▸ **ASSIGNMENT**: Scan the lines below; pull out those with "Option".

▸ **Saved entries**:
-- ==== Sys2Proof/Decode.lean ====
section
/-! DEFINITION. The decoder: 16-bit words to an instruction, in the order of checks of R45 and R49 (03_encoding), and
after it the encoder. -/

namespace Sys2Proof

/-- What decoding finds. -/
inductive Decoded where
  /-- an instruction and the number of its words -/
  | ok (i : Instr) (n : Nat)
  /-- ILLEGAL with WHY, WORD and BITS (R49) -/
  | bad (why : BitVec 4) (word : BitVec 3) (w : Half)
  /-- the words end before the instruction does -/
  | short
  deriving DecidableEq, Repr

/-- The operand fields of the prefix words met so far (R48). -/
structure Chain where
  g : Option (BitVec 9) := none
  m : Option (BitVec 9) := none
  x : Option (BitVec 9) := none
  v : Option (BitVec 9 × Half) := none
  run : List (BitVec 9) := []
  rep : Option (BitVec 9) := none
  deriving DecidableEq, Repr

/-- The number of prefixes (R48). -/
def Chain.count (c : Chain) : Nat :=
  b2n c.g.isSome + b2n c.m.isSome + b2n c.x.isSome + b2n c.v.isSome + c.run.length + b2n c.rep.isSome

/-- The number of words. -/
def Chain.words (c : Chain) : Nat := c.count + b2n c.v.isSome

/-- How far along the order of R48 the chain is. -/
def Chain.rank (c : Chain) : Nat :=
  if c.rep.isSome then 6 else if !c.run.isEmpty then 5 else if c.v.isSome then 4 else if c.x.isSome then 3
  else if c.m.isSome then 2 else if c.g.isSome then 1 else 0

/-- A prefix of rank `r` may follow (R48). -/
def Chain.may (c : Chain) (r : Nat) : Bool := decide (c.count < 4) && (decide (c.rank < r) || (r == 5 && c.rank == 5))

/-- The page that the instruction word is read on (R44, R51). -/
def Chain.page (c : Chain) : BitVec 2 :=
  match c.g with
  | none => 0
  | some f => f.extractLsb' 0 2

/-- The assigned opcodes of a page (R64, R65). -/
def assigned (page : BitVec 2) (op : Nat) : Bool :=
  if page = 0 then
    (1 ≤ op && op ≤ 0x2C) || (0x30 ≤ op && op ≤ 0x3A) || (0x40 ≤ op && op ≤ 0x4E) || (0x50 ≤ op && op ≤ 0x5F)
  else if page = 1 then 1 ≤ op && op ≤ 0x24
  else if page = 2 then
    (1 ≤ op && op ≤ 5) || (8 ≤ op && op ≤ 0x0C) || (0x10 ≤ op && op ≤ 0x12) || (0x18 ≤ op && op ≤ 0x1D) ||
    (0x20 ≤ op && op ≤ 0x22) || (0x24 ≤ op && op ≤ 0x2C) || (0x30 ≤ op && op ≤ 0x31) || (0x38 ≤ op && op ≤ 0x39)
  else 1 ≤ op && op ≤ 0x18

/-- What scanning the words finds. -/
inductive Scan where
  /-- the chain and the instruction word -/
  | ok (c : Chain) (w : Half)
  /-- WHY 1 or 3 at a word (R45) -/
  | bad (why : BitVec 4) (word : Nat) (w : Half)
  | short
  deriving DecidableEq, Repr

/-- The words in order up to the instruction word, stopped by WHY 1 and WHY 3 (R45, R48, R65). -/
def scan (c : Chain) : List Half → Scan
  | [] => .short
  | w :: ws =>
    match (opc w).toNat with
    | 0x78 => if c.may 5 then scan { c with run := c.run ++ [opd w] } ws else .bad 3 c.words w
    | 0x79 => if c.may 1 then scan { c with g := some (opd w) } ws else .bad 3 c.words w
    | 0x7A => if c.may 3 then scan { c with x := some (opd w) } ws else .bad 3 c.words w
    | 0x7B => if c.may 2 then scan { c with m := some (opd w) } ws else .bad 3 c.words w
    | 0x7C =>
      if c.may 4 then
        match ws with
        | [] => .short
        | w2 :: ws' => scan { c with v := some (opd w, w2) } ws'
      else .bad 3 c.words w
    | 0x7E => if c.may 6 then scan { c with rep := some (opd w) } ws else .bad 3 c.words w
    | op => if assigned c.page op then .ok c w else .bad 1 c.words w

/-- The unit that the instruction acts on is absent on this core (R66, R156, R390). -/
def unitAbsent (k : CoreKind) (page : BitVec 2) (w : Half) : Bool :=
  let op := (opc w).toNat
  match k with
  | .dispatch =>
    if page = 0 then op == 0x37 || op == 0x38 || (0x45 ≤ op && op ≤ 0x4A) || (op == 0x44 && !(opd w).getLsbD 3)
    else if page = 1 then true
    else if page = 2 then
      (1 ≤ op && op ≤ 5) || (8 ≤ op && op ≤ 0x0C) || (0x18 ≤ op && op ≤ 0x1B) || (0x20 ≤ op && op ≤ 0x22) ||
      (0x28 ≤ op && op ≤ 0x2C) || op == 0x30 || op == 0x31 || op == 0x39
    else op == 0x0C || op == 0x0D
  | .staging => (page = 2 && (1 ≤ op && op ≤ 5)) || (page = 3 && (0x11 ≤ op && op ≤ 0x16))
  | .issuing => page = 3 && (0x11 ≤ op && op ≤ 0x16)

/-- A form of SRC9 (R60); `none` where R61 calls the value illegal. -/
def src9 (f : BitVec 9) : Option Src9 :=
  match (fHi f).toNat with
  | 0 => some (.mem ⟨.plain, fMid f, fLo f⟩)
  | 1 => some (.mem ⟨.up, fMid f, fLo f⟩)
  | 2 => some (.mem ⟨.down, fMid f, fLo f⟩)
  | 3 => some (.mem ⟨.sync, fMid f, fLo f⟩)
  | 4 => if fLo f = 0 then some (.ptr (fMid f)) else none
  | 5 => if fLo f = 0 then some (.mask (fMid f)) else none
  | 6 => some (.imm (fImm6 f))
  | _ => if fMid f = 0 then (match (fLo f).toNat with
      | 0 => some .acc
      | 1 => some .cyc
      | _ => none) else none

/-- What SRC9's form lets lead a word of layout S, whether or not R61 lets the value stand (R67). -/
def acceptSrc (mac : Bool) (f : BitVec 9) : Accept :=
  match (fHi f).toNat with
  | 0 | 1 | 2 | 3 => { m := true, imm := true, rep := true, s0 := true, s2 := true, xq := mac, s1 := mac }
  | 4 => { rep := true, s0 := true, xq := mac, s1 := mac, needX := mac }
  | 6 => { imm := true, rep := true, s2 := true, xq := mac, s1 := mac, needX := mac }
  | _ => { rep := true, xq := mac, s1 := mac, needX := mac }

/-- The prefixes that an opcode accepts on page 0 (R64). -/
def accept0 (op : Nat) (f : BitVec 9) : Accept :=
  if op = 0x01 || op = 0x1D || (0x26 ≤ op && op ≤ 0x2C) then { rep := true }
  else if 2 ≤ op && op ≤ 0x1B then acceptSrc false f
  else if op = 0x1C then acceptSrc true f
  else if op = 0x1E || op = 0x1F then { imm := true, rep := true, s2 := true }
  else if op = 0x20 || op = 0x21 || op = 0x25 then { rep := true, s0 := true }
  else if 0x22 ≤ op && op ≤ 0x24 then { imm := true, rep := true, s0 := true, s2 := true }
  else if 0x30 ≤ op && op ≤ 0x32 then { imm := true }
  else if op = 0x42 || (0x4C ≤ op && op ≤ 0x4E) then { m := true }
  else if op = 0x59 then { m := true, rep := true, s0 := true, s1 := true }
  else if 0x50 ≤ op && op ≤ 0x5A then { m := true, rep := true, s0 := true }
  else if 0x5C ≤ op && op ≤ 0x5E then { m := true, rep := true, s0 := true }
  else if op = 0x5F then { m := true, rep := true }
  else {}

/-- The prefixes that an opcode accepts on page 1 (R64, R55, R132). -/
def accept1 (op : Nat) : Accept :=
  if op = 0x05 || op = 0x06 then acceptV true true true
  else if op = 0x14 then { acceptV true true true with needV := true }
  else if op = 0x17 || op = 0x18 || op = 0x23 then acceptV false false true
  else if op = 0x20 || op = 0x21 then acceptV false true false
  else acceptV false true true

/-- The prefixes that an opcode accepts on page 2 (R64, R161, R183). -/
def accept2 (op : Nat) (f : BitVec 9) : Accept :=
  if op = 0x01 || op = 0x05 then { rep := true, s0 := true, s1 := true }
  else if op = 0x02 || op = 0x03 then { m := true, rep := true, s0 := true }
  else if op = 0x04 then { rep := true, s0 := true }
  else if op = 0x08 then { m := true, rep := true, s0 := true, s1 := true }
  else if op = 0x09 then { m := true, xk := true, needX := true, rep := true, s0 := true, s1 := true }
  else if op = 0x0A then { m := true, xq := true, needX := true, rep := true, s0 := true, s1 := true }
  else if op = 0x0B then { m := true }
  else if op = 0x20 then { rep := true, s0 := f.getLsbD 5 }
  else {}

▸ **TASK SOLUTION**:
  g : Option (BitVec 9) := none
  m : Option (BitVec 9) := none
  x : Option (BitVec 9) := none
  v : Option (BitVec 9 × Half) := none
  rep : Option (BitVec 9) := none
def src9 (f : BitVec 9) : Option Src9 :=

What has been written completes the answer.